> _Requirement_
Working from the records below, repeat exactly the lines starting at the line that contains "n s).closes = s.closes := rfl" and ending at the line that contains "n s).params = s.params := rfl", inclusive.

> _Data for this task_
-------------------------

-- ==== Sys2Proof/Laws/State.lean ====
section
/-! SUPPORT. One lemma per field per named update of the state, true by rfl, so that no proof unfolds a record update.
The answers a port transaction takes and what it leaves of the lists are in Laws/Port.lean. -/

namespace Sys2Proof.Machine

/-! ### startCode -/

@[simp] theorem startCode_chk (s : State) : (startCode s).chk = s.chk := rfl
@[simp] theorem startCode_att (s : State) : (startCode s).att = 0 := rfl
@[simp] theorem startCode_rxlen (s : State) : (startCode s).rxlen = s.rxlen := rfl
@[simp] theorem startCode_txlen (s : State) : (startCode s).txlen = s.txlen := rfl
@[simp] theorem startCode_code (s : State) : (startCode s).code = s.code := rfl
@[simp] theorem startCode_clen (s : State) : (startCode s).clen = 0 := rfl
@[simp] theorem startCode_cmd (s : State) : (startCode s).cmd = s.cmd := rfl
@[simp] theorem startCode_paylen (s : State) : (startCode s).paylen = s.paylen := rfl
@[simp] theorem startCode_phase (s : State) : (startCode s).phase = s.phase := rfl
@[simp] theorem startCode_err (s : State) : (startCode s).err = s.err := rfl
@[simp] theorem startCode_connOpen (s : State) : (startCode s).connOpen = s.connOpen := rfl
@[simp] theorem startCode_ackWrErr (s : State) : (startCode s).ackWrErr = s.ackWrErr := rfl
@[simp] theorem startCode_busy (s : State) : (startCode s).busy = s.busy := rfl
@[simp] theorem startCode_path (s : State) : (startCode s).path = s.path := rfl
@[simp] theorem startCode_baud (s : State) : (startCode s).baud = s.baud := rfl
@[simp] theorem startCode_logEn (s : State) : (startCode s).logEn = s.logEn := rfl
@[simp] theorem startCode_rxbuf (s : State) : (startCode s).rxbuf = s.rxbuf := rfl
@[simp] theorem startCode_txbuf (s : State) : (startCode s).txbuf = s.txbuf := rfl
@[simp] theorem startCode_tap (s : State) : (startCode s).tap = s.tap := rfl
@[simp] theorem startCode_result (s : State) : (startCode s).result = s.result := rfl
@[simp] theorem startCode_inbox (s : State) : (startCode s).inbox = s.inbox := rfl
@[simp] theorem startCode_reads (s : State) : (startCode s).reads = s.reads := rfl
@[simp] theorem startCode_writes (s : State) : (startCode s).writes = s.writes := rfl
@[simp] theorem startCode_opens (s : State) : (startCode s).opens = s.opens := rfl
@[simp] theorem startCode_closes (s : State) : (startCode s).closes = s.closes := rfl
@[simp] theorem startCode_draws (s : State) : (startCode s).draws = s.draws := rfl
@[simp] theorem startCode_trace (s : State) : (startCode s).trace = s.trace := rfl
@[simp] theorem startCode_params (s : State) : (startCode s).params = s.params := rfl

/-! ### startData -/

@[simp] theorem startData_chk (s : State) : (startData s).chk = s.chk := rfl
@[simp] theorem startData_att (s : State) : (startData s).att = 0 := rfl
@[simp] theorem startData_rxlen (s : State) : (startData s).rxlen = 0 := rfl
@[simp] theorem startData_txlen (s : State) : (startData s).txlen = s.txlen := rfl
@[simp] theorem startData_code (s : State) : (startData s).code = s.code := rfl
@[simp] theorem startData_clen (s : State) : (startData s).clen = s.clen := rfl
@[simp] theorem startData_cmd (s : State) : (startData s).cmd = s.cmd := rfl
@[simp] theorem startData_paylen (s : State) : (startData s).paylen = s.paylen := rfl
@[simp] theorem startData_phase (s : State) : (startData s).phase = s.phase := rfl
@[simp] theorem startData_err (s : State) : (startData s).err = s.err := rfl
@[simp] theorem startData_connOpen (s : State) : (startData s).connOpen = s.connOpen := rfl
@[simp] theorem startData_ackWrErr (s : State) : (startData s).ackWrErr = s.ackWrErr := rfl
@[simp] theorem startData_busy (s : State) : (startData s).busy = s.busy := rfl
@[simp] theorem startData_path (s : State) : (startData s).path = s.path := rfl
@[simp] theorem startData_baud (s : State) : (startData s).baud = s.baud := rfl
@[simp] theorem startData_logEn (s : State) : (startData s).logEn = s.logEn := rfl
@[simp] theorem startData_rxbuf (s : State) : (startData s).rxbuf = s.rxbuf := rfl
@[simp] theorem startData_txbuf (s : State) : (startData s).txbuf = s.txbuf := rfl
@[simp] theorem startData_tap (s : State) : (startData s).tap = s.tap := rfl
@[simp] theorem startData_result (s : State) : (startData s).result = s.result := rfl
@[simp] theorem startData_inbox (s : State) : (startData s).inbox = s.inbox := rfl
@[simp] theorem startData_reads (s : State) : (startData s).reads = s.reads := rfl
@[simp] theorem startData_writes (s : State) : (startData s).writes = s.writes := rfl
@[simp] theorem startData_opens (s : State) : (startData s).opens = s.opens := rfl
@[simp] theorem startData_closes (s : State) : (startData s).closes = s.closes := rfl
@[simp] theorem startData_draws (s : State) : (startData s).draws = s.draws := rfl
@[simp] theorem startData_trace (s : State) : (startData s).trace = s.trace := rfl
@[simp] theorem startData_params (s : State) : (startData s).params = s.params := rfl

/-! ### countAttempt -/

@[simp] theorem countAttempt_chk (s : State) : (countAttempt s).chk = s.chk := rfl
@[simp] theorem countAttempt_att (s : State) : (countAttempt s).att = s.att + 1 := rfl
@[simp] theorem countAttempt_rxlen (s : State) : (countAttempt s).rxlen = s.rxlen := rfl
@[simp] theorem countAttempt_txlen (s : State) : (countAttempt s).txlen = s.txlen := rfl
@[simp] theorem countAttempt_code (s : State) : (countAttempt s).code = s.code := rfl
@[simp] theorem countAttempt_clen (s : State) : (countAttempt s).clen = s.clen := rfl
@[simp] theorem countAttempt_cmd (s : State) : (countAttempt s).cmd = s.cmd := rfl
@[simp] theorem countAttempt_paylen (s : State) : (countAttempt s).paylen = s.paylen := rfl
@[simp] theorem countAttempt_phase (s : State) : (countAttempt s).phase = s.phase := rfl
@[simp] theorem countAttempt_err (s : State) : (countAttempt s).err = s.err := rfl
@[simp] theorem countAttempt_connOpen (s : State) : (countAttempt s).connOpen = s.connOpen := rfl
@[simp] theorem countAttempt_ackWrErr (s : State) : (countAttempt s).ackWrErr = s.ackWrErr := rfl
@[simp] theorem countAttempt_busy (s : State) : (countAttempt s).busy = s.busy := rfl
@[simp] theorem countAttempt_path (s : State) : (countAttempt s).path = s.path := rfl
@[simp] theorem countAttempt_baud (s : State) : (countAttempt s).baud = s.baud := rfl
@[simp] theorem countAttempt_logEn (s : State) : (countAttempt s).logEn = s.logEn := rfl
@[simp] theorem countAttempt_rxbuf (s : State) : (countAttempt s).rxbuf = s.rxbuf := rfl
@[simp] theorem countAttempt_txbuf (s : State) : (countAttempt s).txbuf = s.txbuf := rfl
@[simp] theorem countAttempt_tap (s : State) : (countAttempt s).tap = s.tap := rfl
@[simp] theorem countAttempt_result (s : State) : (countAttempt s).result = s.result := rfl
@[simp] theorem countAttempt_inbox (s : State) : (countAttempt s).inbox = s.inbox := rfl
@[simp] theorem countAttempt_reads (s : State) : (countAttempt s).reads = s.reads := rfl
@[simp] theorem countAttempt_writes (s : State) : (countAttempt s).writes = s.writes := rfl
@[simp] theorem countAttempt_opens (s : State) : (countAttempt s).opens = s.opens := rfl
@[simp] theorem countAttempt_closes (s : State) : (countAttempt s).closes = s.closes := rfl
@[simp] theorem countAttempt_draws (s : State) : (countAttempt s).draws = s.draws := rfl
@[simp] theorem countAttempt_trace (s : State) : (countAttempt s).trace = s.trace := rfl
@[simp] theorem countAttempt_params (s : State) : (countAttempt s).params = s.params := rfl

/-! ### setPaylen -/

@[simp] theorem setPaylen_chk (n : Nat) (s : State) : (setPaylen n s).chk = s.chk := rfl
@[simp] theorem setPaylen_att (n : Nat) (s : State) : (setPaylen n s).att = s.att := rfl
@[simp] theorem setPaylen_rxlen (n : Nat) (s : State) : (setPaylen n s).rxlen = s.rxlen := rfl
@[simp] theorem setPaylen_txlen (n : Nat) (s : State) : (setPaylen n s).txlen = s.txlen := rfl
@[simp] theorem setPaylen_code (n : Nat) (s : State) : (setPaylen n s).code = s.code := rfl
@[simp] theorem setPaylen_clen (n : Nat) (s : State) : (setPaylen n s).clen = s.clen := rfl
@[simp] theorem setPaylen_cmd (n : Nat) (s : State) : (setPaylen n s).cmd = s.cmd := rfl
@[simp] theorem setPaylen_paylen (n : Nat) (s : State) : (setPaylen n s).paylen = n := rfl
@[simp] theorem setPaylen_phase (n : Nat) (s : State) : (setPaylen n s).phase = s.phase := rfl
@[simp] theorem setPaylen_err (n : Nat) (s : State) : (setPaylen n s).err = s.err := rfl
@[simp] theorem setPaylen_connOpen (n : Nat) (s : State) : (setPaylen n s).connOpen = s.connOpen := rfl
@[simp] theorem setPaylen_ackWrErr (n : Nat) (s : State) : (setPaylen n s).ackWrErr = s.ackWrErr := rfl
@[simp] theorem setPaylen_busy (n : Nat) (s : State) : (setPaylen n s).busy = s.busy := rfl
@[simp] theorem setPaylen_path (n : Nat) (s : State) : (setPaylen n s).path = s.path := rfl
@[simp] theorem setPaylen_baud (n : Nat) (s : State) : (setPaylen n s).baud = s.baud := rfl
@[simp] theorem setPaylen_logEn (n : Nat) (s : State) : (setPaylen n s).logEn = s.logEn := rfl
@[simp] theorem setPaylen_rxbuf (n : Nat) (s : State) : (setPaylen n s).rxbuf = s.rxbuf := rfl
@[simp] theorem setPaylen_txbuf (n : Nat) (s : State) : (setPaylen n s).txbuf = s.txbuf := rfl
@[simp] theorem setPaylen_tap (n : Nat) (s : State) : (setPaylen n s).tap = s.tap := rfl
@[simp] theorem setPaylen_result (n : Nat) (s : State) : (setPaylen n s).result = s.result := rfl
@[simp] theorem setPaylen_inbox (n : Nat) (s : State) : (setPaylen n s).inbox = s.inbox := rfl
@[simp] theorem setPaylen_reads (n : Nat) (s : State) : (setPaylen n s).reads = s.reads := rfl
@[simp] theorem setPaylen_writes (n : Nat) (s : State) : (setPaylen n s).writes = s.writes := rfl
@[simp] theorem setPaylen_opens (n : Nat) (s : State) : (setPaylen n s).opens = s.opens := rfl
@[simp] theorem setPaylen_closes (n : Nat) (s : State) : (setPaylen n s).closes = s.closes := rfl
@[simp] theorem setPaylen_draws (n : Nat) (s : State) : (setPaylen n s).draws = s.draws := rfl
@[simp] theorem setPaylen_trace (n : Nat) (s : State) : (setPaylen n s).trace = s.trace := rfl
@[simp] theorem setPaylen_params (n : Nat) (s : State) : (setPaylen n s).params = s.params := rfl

-------------------------

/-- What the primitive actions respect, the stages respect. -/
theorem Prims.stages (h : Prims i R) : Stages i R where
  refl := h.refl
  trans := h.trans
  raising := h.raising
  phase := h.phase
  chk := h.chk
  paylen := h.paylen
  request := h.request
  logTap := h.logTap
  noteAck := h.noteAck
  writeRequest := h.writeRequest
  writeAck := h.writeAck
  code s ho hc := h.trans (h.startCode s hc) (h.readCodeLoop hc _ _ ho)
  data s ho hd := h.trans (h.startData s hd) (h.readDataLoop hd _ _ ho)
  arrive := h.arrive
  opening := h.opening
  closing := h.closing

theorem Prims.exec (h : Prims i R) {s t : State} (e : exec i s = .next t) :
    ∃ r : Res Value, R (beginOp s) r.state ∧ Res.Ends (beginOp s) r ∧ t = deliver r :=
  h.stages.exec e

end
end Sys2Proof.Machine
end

-------------------------

> _Response to the task_
@[simp] theorem setPaylen_closes (n : Nat) (s : State) : (setPaylen n s).closes = s.closes := rfl
@[simp] theorem setPaylen_draws (n : Nat) (s : State) : (setPaylen n s).draws = s.draws := rfl
@[simp] theorem setPaylen_trace (n : Nat) (s : State) : (setPaylen n s).trace = s.trace := rfl
@[simp] theorem setPaylen_params (n : Nat) (s : State) : (setPaylen n s).params = s.params := rfl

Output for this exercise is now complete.